BEGIN

-- ==== Sys2Proof/Machine/MxNode.lean ====
section
/-! DEFINITION. NODE, SEG, SHARE and LEDGER with their imports (R66, R111, R186, R188, R190, R206, R209,
R315 to R318). -/

namespace Sys2Proof.Machine

open Sys2Proof

/-! ### Node records (R186, R315) -/

def kindCode : NodeKind → Nat
  | .outlet => 0 | .meter => 1 | .head => 2 | .sensor => 3 | .relay => 4

def kindText (n : Nat) : String :=
  if n = 0 then "OUTLET" else if n = 1 then "METER" else if n = 2 then "HEAD" else if n = 3 then "SENSOR"
  else if n = 4 then "RELAY" else toString n

/-- Words 0 to 11 of a node record. -/
def State.nodeWords (s : State) (u : Nat) : List Word := s.rdN (nodeAddr u) 12

/-- The power of two of a listen period. -/
def log2Of (p : Nat) : Nat := ((List.range 10).find? (fun i => 2 ^ i == p)).getD 0

def periodOk (p : Nat) : Bool := (List.range 10).any (fun i => 2 ^ i == p)

/-- The groups of a record's words 7 to 10. -/
def groupsOf (w : List Word) : List Nat :=
  ((w.drop 7).take 4).filterMap (fun x => if bit x 15 then some (field x 11 0) else none)

def groupWords (gs : List Nat) : List Word :=
  (List.range 4).map (fun i => match gs[i]? with | some g => 0x8000 ||| place g 0 | none => 0)

/-- A record's words with the keys given. -/
def nodeApply (a : NodeArgs) (w : List Word) : List Word :=
  let g (i : Nat) : Word := w.getD i 0
  let put (x : Word) (hi lo : Nat) (o : Option Nat) : Word := match o with | some v => setField x hi lo v | none => x
  let r1 := (a.relay1.getD (g 3).toNat)
  let r2 := (a.relay2.getD (g 4).toNat)
  let depth := if r1 = 0 then 0 else if r2 = 0 then 1 else 2
  let w0 := put (g 0) 14 12 (a.kind.map kindCode)
  let w0 := put w0 7 4 (a.p.map log2Of)
  let w0 := put (put w0 1 0 a.uidx) 9 9 a.wake
  let w0 := if a.p.isSome && a.ph.isSome && a.d.isSome then setBit w0 11 true else w0
  let w0 := setField (setBit w0 15 true) 3 2 depth
  let w6 := match a.seg with | some x => 0x8000 ||| place x 0 | none => g 6
  [w0, put (put (g 1) 15 13 a.d) 8 0 a.ph, put (g 2) 11 0 a.rho, lo16 r1, lo16 r2, put (g 5) 11 0 a.wcode, w6] ++
    (match a.groups with | some gs => groupWords gs | none => (w.drop 7).take 4) ++
    [match a.pinit with | some p => placeB (BitVec.ofInt 8 p) 8 | none => g 11]

/-- A relay address or 0x0000. -/
def relayOk (v : Nat) : Bool := v ≤ 0xFFFE

/-- The ranges of R315 for keys over a record's present words. -/
def nodeArgsOk (a : NodeArgs) (w : List Word) (cycle : Nat) : Bool :=
  let p := a.p.getD (2 ^ field (w.getD 0 0) 7 4)
  let ph := a.ph.getD (field (w.getD 1 0) 8 0)
  optOk a.seg (· ≤ 4095) &&
    (match a.groups with | some gs => decide (gs.length ≤ 4) && gs.all (· ≤ 4095) | none => true) &&
    optOk a.p periodOk && decide (ph < p) && optOk a.d (· ≤ 5) && optOk a.uidx (· ≤ 3) &&
    optOk a.rho (fun v => decide (v < cycle)) && optOk a.relay1 relayOk && optOk a.relay2 relayOk && optOk a.wake isBit &&
    optOk a.wcode (· ≤ 0xFFF) && (match a.pinit with | some v => decide (-128 ≤ v) && decide (v ≤ 127) | none => true)

/-- What R66 protects: the listen pattern and the relay path. -/
def patternOf (w : List Word) : List Nat :=
  [field (w.getD 0 0) 11 11, field (w.getD 0 0) 7 4, field (w.getD 1 0) 15 13, field (w.getD 1 0) 8 0,
    (w.getD 3 0).toNat, (w.getD 4 0).toNat]

/-- What the set of relays below an upstream end depends on (R209). -/
def relayKey (w : List Word) : Option (Nat × Nat) :=
  if bit (w.getD 0 0) 15 && field (w.getD 0 0) 14 12 == 4 then some ((w.getD 3 0).toNat, (w.getD 4 0).toNat) else none

/-- Is a record change held up by an outstanding order (R66, R209)? -/
def State.recordHeld (s : State) (u : Nat) (old new : List Word) : Bool :=
  (s.unitBusy u && patternOf old != patternOf new) || (!s.afw.orders.isEmpty && relayKey old != relayKey new)

/-- Write words 0 to 11 of a record and relink the outlet lists it touches. -/
def State.putNode (s : State) (u : Nat) (w : List Word) : State :=
  let before := s.nodeSeg u
  let t := s.wrN (nodeAddr u) w
  let segs := (before.toList ++ (t.nodeSeg u).toList).filter t.segValid
  segs.foldl (fun (t : State) g => t.relinkOutlets g) t

/-- Words a NODE SET or import starts from: an invalid record starts from all zero (R315). -/
def State.nodeBase (s : State) (u : Nat) : List Word :=
  if s.nodeValid u then s.nodeWords u else 0x8000 :: List.replicate 11 0

/-- Relay mode holds at most 4,096 records (R206). -/
def State.nodesFull (s : State) (extra : Nat) : Bool := s.isRelay && decide (4096 < s.nodes.length + extra)
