/-- R202, R232, R271 to R274, R281 to R283, R293, R313, R330 to R336, R427: keys, firmware, statistics, the log, PEEK
and POKE, SAFE, RESET and HELP, and where a command is refused. The texts of replies, the listing of HELP, PEEK and
POKE through core A0 and the commands of safe-hold are the model's readings (log entries 36, 37, 44 to 48 and 52); the
staging area of FW WRITE and FW LOAD at `stagingAddr` is its choice (log entry 7). -/
def Obligations.SystemCommands : Prop :=
  (∀ s : State, s.idleMx →
    (∀ blob : List Byte, blob.length = 32 →
      let r := s.keyImport blob
      ∃ rest, Completes (.keyImportCommand blob) s []
        (if r.1 = 0x00 then "+OK entry=0x" ++ rest else if r.1 = 0x07 then "-ERR UNWRAP" else if r.1 = 0x09 then "-ERR DENIED"
          else "-ERR BAD_ARG") (· = r.2)) ∧
    (∀ e, e ≤ 0xFFFF →
      (e = bslotEntry s.aon.bslot → Completes (.keyDel e) s [] "-ERR DENIED" (· = s)) ∧
      (e ≠ bslotEntry s.aon.bslot → s.memOk → Completes (.keyDel e) s [] ("+OK" ++ kvH "entry" 4 e) (fun v =>
        OnlySram s v (inWords (keyAddr e) 0 8) ∧ v.hasKey e = false)) ∧
      (∃ rest, Completes (.keyGet e) s [] ("+OK" ++ (kvH "entry" 4 e ++ kvB "present" (s.hasKey e) ++ rest)) (· = s))) ∧
    (s.isRelay = false → s.afw.orders.any (·.keySend) = true → Completes .keySwitch s []
      ("-ERR ORDERS_OUTSTANDING" ++ kvN "out" s.afw.orders.length) (· = s)) ∧
    (s.isRelay = false → s.afw.orders.any (·.keySend) = false → Completes .keySwitch s [] ("+OK" ++ kvB "current" (!s.aon.bslot))
      (fun v => let w : State := { s with aon := { s.aon with bslot := !s.aon.bslot } }
        OnlyDown w v ∧ (s.afw.built = [] ∨ s.hasKey (bslotEntry (!s.aon.bslot)) = true → v = w))) ∧
    (∀ d : List Byte, d.length = 16 →
      (s.otp.secret = none → Completes (.keySecret d) s [] ("+OK" ++ kvN "otp" 1) (fun v =>
        v = { s with otp := { s.otp with secret := some d } })) ∧
      (s.otp.secret.isSome = true → Completes (.keySecret d) s [] "-ERR LOCKED" (· = s))) ∧
    (∀ (off : Nat) (d : List Byte), off % 2 = 0 → d ≠ [] → d.length % 2 = 0 → d.length ≤ 120 → off + d.length ≤ 393216 →
      s.memOk → Completes (.fwWrite off d) s [] ("+OK" ++ (kvN "off" off ++ kvN "len" d.length)) (fun v =>
        OnlySram s v (inWords stagingAddr (off / 2) (off / 2 + d.length / 2)) ∧
        ∀ i, 2 * i < d.length → loByte (v.rd (stagingAddr + off / 2 + i)) = d.getD (2 * i) 0 ∧
          hiByte (v.rd (stagingAddr + off / 2 + i)) = d.getD (2 * i + 1) 0)) ∧
    (∀ (slot : Nat) (ws : List Word), slot ≤ 1 →
      s.stagedHeader = s.rdN stagingAddr 64 ∧ s.staged = s.rdN stagingAddr (imgLength s.stagedHeader / 2) ∧
      (s.headerValid s.stagedHeader = true → ws = s.staged → ∃ rest, Begins (.fwLoad slot ws) s .fwLoad
        (some ("+OK" ++ (kvN "slot" slot ++ kvN "length" (imgLength s.stagedHeader) ++ rest))) (· = s)) ∧
      (s.headerValid s.stagedHeader = true → ws ≠ s.staged → Begins (.fwLoad slot ws) s .fwLoad (some "-ERR FLASH") (· = s)) ∧
      (s.headerValid s.stagedHeader = false → ∃ rest, Begins (.fwLoad slot ws) s .fwLoad (some ("-ERR VERIFY" ++ rest)) (· = s)) ∧
      (ws.length < 64 → Begins (.fwVerify slot ws) s .fwVerify (some "-ERR FLASH") (· = s)) ∧
      (64 ≤ ws.length → ∃ rest, Begins (.fwVerify slot ws) s .fwVerify
        (some (if s.imageOk ws then "+OK" ++ (kvN "slot" slot ++ rest) else "-ERR VERIFY" ++ rest)) (· = s))) ∧
    (∃ rest, Completes .fwGet s [] ("+OK version=0x" ++ rest) (· = s)) ∧
    (s.otp.keyHash = none → Completes .fwKeyhash s [] ("+OK" ++ kv "keyhash" "SET") (fun v =>
      v = { s with otp := { s.otp with keyHash := some s.img.keyHash } })) ∧
    (s.otp.keyHash.isSome = true → Completes .fwKeyhash s [] "-ERR LOCKED" (· = s)) ∧
    (s.img.valid = true → s.otp.svn ≤ s.img.svn → Completes .fwCommit s [] ("+OK" ++ kvN "counter" s.img.svn) (fun v =>
      v = { s with otp := { s.otp with svn := s.img.svn } })) ∧
    (s.img.valid = false ∨ s.img.svn < s.otp.svn → Completes .fwCommit s [] "-ERR DENIED" (· = s)) ∧
    Completes (.stat .sys) s [] ("+OK" ++ s.statSys) (· = s) ∧
    Completes (.stat .orders) s [] ("+OK" ++ s.statOrders) (· = s) ∧
    Completes (.stat .duty) s ((List.range (regionN (s.region.getD []))).map s.dutyLine) "+OK" (· = s) ∧
    (∃ rest, Completes (.stat .radio) s [] ("+OK" ++ rest) (fun v =>
      v = { s with rxw := { s.rxw with clipA := false, clipB := false } })) ∧
    (let total (i : Fin 32) : Nat := (s.afw.stats.cec.get i + (s.que.q.get i).cec.toNat) % 2 ^ 32
      let conts := (s.que.q.toList.zipIdx.filter (fun x => x.1.en)).map (fun x =>
        "q=" ++ toString x.2 ++ kvN "cec" ((List.ofFn total).getD x.2 0))
      Completes (.stat .lanes) s conts ("+OK" ++ (kvN "dropc" ((s.afw.stats.dropc + s.lane.dropc.toNat) % 2 ^ 32) ++
          kvN "hdrc" ((s.afw.stats.hdrc + s.lane.hdrc.toNat) % 2 ^ 32) ++
          kvN "filtc" ((s.afw.stats.filtc + s.lane.filtc.toNat) % 2 ^ 32) ++
          kvN "resdrop" ((s.afw.stats.resdrop + s.tx.resDrop.toNat) % 2 ^ 32)))
        (fun v => v.lane.dropc = 0 ∧ v.lane.hdrc = 0 ∧ v.lane.filtc = 0 ∧ v.tx.resDrop = 0 ∧
          (∀ i, (v.que.q.get i).cec = 0 ∧ (v.que.q.get i).words = (s.que.q.get i).words ∧ v.afw.stats.cec.get i = total i) ∧
          v.seq = s.seq ∧ v.sram = s.sram)) ∧
    (∀ i : Fin 32, Completes (.peek (0xFF60A0 + i.val) (some 1)) s [] ("+OK" ++ (kvH "addr" 6 (0xFF60A0 + i.val) ++
        kv "data" (hexN 4 (s.que.q.get i).cec.toNat)))
      (fun v => (v.que.q.get i).cec = 0 ∧ v.afw.stats.cec.get i = s.afw.stats.cec.get i + (s.que.q.get i).cec.toNat ∧
        v.sram = s.sram)) ∧
    (∀ from? count : Option Nat, optOk count (fun n => decide (1 ≤ n ∧ n ≤ 32)) = true → optOk from? isLong = true →
      ∃ (es : List LogEntry) (fin : String), Completes (.log from? count) s (es.map LogEntry.line) ("+OK first=" ++ fin)
        (· = s) ∧ es.length ≤ count.getD 16 ∧ es.Sublist s.afw.log ∧ ∀ e ∈ es, ∀ k, from? = some k → k ≤ e.seqNo) ∧
    (∀ addr n, 1 ≤ n → n ≤ 60 → addr + n ≤ keyBase →
      (∀ i, i < n → s.pwr.bankOn.getLsbD (bankOf (addr + i)) = true ∧ s.drains (bankOf (addr + i)) = false ∧
        eccWord (addr + i) ∉ s.sram.bad) →
      Completes (.peek addr (some n)) s [] ("+OK" ++ (kvH "addr" 6 addr ++
        kv "data" (String.join ((s.rdN addr n).map (fun w => hexN 4 w.toNat))))) (fun v =>
          v = { s with sram := v.sram, ecc := v.ecc, pwr := { s.pwr with bankOn := v.pwr.bankOn } } ∧
          ∀ b, v.rd b = s.rd b)) ∧
    (∀ (addr : Nat) (d : List Word), d ≠ [] → d.length ≤ 60 → addr + d.length ≤ keyBase → s.memOk →
      (s.afw.orders ≠ [] → addr ≤ 0x57FFFF → Completes (.poke addr d) s []
        ("-ERR ORDERS_OUTSTANDING" ++ kvN "out" s.afw.orders.length) (· = s)) ∧
      (s.afw.orders = [] → (∀ i, i < d.length → s.pwr.bankOn.getLsbD (bankOf (addr + i)) = true ∧
          s.drains (bankOf (addr + i)) = false) →
        Completes (.poke addr d) s [] "+OK" (fun v => OnlySram s v (inWords addr 0 d.length) ∧ v.rdN addr d.length = d))) ∧
    Completes .safe s [] ("+OK" ++ kvN "safe" 0) (· = s) ∧
    (let c := s.curLine
      let n := s.lineChars c.port (tagged c.tag "+OK")
      ((s.lines c.port).used + n ≤ 16224 → (∀ x ∈ s.interp.lines, x.1 ≠ c.port ∧ x.2.mark = false) →
        ∃ u t, exec .safeEnterCommand s = .next t ∧ OnlyLines s u ∧ Said s u [] "+OK" ∧ t = u.enterSafe 5 ∧
          t.safe.on = true ∧ t.safe.cause = 5 ∧ t.sram = s.sram ∧ t.otp = s.otp) ∧
      (16224 < (s.lines c.port).used + n → ∃ t, exec .safeEnterCommand s = .next t ∧ t.safe = s.safe ∧ t.okWaits = true ∧
        ∃ w, t.interp.wait = some w ∧ w.act = .safeEnter ∧ w.port = c.port ∧ w.sent = false)) ∧
    Completes (.help none) s verbs "+OK" (· = s) ∧
    (∀ v ∈ verbs, Completes (.help (some v)) s (verbLines v) "+OK" (· = s)) ∧
    (∀ v, v ∉ verbs → Completes (.help (some v)) s [] "-ERR UNKNOWN" (· = s)) ∧
    (∀ i, coordOnly i = true → s.isRelay = true → Completes i s [] "-ERR WRONG_MODE" (· = s)) ∧
    (∀ i, testBarred i = true → (coordOnly i = true → s.isRelay = false) → s.seq.testState = true →
      Completes i s [] "-ERR WRONG_STATE" (· = s))) ∧
  ∀ s : State, s.served = true →
    (s.safe.on = true → Completes .safe s [] ("+OK" ++ (kvN "safe" 1 ++ kvH "cause" 1 s.safe.cause.toNat ++
      kvN "frame" s.safe.frame.toNat)) (· = s)) ∧
    (s.safe.on = true → Completes (.stat .sys) s [] ("+OK" ++ s.statSafe) (· = s)) ∧
    (s.safe.on = true → Completes (.help none) s ["HELP", "SAFE", "STAT", "RESET"] "+OK" (· = s)) ∧
    (s.safe.on = true → s.interp.gnss = none → s.interp.lines = [] → ∀ i, coordOnly i = true ∨ testBarred i = true →
      Completes i s [] "-ERR SAFE_HOLD" (· = s)) ∧
    (s.safe.on = true ∨ (s.busy = false ∧ s.interp.gnss = none ∧ s.interp.lines = []) →
      ∃ t, exec .reset s = .next t ∧ t.interp.cur = none ∧
      t.interp.wait = some { port := s.curLine.port, act := .reset, sent := true, left := 19200 } ∧ t.sram = s.sram ∧ t.aon = s.aon)
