-- ==== Sys2Proof/Tests/Slice0.lean ====
section
/-! SUPPORT. Tests: ill-formed commands refused, small runs of one command against the spec's own words and tables, and
states that meet the hypotheses of the statements, clause by clause. -/

namespace Sys2Proof.Tests

open Sys2Proof Sys2Proof.Machine

set_option Elab.async false

/-! ### Well-formedness: one ill-formed command for each check -/

theorem test_wf_g : (Instr.fMov .t 8 0).wf = false ∧ (Instr.fMov .a0 8 0).wf = true := by decide
theorem test_wf_low : (Instr.fLshi .a0 8 ⟨1, false⟩).wf = false := by decide
theorem test_wf_mul : (Instr.fMpy .t 0 4 0).wf = false ∧ (Instr.fMvcRead .a0 8 0).wf = false := by decide
theorem test_wf_p : (Instr.fMvpl .t 0 4).wf = false := by decide
theorem test_wf_ac : (Instr.fMvl .t 0 2).wf = false := by decide
theorem test_wf_d : (Instr.fMvd .t 4 0).wf = false := by decide
theorem test_wf_mvi : (Instr.fMvi .a0 1 ⟨32, false⟩).wf = false ∧ (Instr.fMvi .a0 1 ⟨32, true⟩).wf = true := by decide
theorem test_wf_addi : (Instr.fAddi .a0 1 ⟨8, false⟩).wf = false ∧ (Instr.fAddi .t 1 ⟨2048, true⟩).wf = false := by decide
theorem test_wf_shi : (Instr.fAshi .a0 1 ⟨8, false⟩).wf = false := by decide
theorem test_wf_disp : (Instr.fLd .a0 1 (.disp 0 8 false)).wf = false := by decide
theorem test_wf_modify : (Instr.fLd .t 1 (.modify 0 2)).wf = false ∧ (Instr.fLd .a0 1 (.modify 0 2)).wf = true := by decide
theorem test_wf_direct : (Instr.fLdd .a0 1 (.direct 0 false)).wf = false ∧ (Instr.fSt .t 1 (.direct 0 false)).wf = false := by
  decide
theorem test_wf_off : (Instr.fB .t 8 false).wf = false ∧ (Instr.fB .a0 8 false).wf = true := by decide
theorem test_wf_branch_g0 : (Instr.fBz .a0 0 1 false).wf = false := by decide
theorem test_wf_mvp : (Instr.fMvp .t 0 0x10000 2).wf = false ∧ (Instr.fMvp .a0 0 0x10000 2).wf = true := by decide
theorem test_wf_slot : (Instr.fCall .t 0 false 3).wf = false ∧ (Instr.fCall .a0 0 false 0).wf = false := by decide
theorem test_wf_count : (Instr.fRpt .t (.reg 9)).wf = false := by decide

/-- R266: an instruction that no encoding has is refused by name. -/
theorem test_ill_formed_refused : exec (.fMov .t 8 0) State.reset = .refused .notEncodable := rfl

/-! ### Facet cores -/

/-- A state in which core c runs with the registers given. -/
def live (c : CoreId) (g : List Word := []) (more : Core → Core := id) : State :=
  let k := State.reset.core c
  State.reset.setCore c (more { k with run := .running, g := Vector.ofFn (fun i => g.getD i.val 0) })

/-- What a value of core c is after the commands, if each answers a next state. -/
def after {α : Type} (c : CoreId) (f : Core → α) : List Instr → State → Option α
  | [], s => some (f (s.core c))
  | i :: r, s => match exec i s with
    | .next t => after c f r t
    | _ => none
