-- ==== Sys2Proof/Decode.lean ====
section
/-!
DEFINITION. Decoding and encoding of instruction words: the checks of R195, steps 3 to 9, in order, from the encoding
tables of R212, R214, R237, R244, R268, R272, R278 to R284, R290, R293, R308 to R310, R323 to R327, R337, R342, R346,
R351, R352, R358, R369, R374 and R375; the encoder is written from the same tables.
-/
namespace Sys2Proof

/-- Bits lo to lo + n - 1 of a word. -/
def fld (w : U64) (lo n : Nat) : BitVec n := w.extractLsb' lo n
/-- Bit i of a word. -/
def flag (w : U64) (i : Nat) : Bool := w.getLsbD i
/-- The mask of bits hi to lo. -/
def msk (hi lo : Nat) : U64 := BitVec.ofNat 64 ((2 ^ (hi - lo + 1) - 1) * 2 ^ lo)

/-- The fields D, A, B, C and TY of the full form (R177, R180). -/
def fD (w : U64) : Reg := fld w 46 8
def fA (w : U64) : Reg := fld w 38 8
def fB (w : U64) : Reg := fld w 30 8
def fC (w : U64) : Reg := fld w 22 8
def fX (w : U64) : BitVec 18 := fld w 12 18
def fTy (w : U64) : BitVec 3 := fld w 12 3
def mD : U64 := msk 53 46
def mA : U64 := msk 45 38
def mB : U64 := msk 37 30
def mX : U64 := msk 29 12
def mDABX : U64 := msk 53 12
/-- SX and AOP of X-M, reserved in PREF (R293). -/
def sxAop : U64 := msk 17 17 ||| msk 15 12

/-- SIZE of X-M (R182). -/
def fSize (w : U64) : BitVec 2 := fld w 25 2
def memxOf (w : U64) : MemX := ⟨fld w 27 3, fld w 25 2, fld w 23 2, fld w 20 3, fld w 18 2, flag w 17, flag w 16⟩
def fmodOf (w : U64) : FMod := ⟨fld w 20 2, flag w 19, flag w 18, flag w 17, flag w 16, flag w 15⟩
def hintOf (w : U64) : Hint := ⟨fld w 8 4, flag w 7, flag w 6, fld w 4 2, fld w 0 4⟩

/-- A register as a word names it, by class and number (R179). -/
inductive RegRef where
  | v (n : Nat) | s (n : Nat) | m (n : Nat) | k (n : Nat) | t (n : Nat) | w (n : Nat)
deriving DecidableEq, Repr

def rv {n : Nat} (r : BitVec n) : RegRef := .v r.toNat
def rs {n : Nat} (r : BitVec n) : RegRef := .s r.toNat
def rm {n : Nat} (r : BitVec n) : RegRef := .m r.toNat
def rk {n : Nat} (r : BitVec n) : RegRef := .k r.toNat
def rt {n : Nat} (r : BitVec n) : RegRef := .t r.toNat
def rw {n : Nat} (r : BitVec n) : RegRef := .w r.toNat
/-- n consecutive vector or scalar registers. -/
def vs (r : Reg) (n : Nat) : List RegRef := (List.range n).map fun i => .v (r.toNat + i)
def ss (r : Reg) (n : Nat) : List RegRef := (List.range n).map fun i => .s (r.toNat + i)
/-- The offset register of LD.S, ST.S and ATOM.S: B = 0 names none (R294). -/
def sOff (r : Reg) : List RegRef := if r == 0 then [] else [rs r]
/-- The registers of a vector operand: a pair for SIZE 64 (R204, R294). -/
def szRegs (w : U64) : Nat := if fSize w == 3 then 2 else 1
def pairOk (w : U64) : Bool := fSize w != 3 || (fD w).toNat % 2 == 0
/-- The registers an ATOM reads from D on (R299). -/
def casRegs (w : U64) : Nat := if fld w 12 4 == 9 then 2 * szRegs w else szRegs w
/-- The key and counter registers of SR (R280, R281). -/
def srRegs (rmx : BitVec 3) (k : BitVec 5) : List RegRef :=
  if rmx == 5 then [.s (2 * k.toNat), .s (2 * k.toNat + 1)] else []

/-- A register number is legal for the agent (R179). -/
def RegRef.ok (c : DecCtx) : RegRef → Bool
  | .v n => !c.drover && n < 256
  | .s n => c.s n
  | .m n => !c.drover && n < 16
  | .k n => c.k n
  | .t n => c.t n
  | .w n => c.w n

/-- A failed field check. -/
def nz {n : Nat} (x : BitVec n) : Option (BitVec 8) := if x != 0 then some 0xA2 else none
/-- TY may set only the bits of `allowed` (R269). -/
def tyIn (w : U64) (allowed : BitVec 3) : Option (BitVec 8) := nz (fTy w &&& ~~~allowed)
def sc6 (s : BitVec 3) : Option (BitVec 8) := if 6 ≤ s.toNat then some 0xA2 else none

def collOf (h : Hint) (op : BitVec 2) (scope : BitVec 3) (inpl : Bool) (d a : BitVec 4) (b : Reg) : Instr :=
  if op == 0 then .collAr h scope inpl d a b else if op == 1 then .collRs h scope inpl d a b
  else if op == 2 then .collAg h scope inpl d a b else .collBc h scope inpl d a b
def resumeOf (h : Hint) (mode : BitVec 2) (d a : Reg) : Instr :=
  if mode == 0 then .resumeByMask h d a else if mode == 1 then .resumeComplete h d else .resumeDiscard h d
def bxiOf (h : Hint) (kind : BitVec 2) (c : BitVec 5) (kx : BitVec 3) (rop : BitVec 2) (d : Reg) (a : BitVec 4) (b : Reg) : Instr :=
  if kind == 0 then .bxiLd h c d a b else if kind == 1 then .bxiSt h c rop d a b else .bxiCp h c kx rop d a b

/-- One OP of the map: what its word must satisfy at each step of R195, the registers it names, and the instruction. -/
structure Row where
  build : Hint → U64 → Instr
  gang : Bool := true
  drov : Bool := false
  rsv : U64 → U64 := fun _ => 0
  val : DecCtx → U64 → Option (BitVec 8) := fun _ _ => none
  g0 : Bool := false
  rd : DecCtx → U64 → List RegRef := fun _ _ => []
  wr : U64 → List RegRef := fun _ => []
  al : U64 → Bool := fun _ => true
  look : U64 → Bool := fun _ => false
  asOk : U64 → Bool := fun _ => false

END

### TASK BRIEF:
Reproduce verbatim only the segment of the listing bounded by the line containing "def relayOk (v : Nat) : Bool := v ≤ 0xFFFE" and the line containing "(match a.groups with | some gs => decide", with both boundary lines included.

### OUTPUT OF THE TASK:
def relayOk (v : Nat) : Bool := v ≤ 0xFFFE

/-- The ranges of R315 for keys over a record's present words. -/
def nodeArgsOk (a : NodeArgs) (w : List Word) (cycle : Nat) : Bool :=
  let p := a.p.getD (2 ^ field (w.getD 0 0) 7 4)
  let ph := a.ph.getD (field (w.getD 1 0) 8 0)
  optOk a.seg (· ≤ 4095) &&
    (match a.groups with | some gs => decide (gs.length ≤ 4) && gs.all (· ≤ 4095) | none => true) &&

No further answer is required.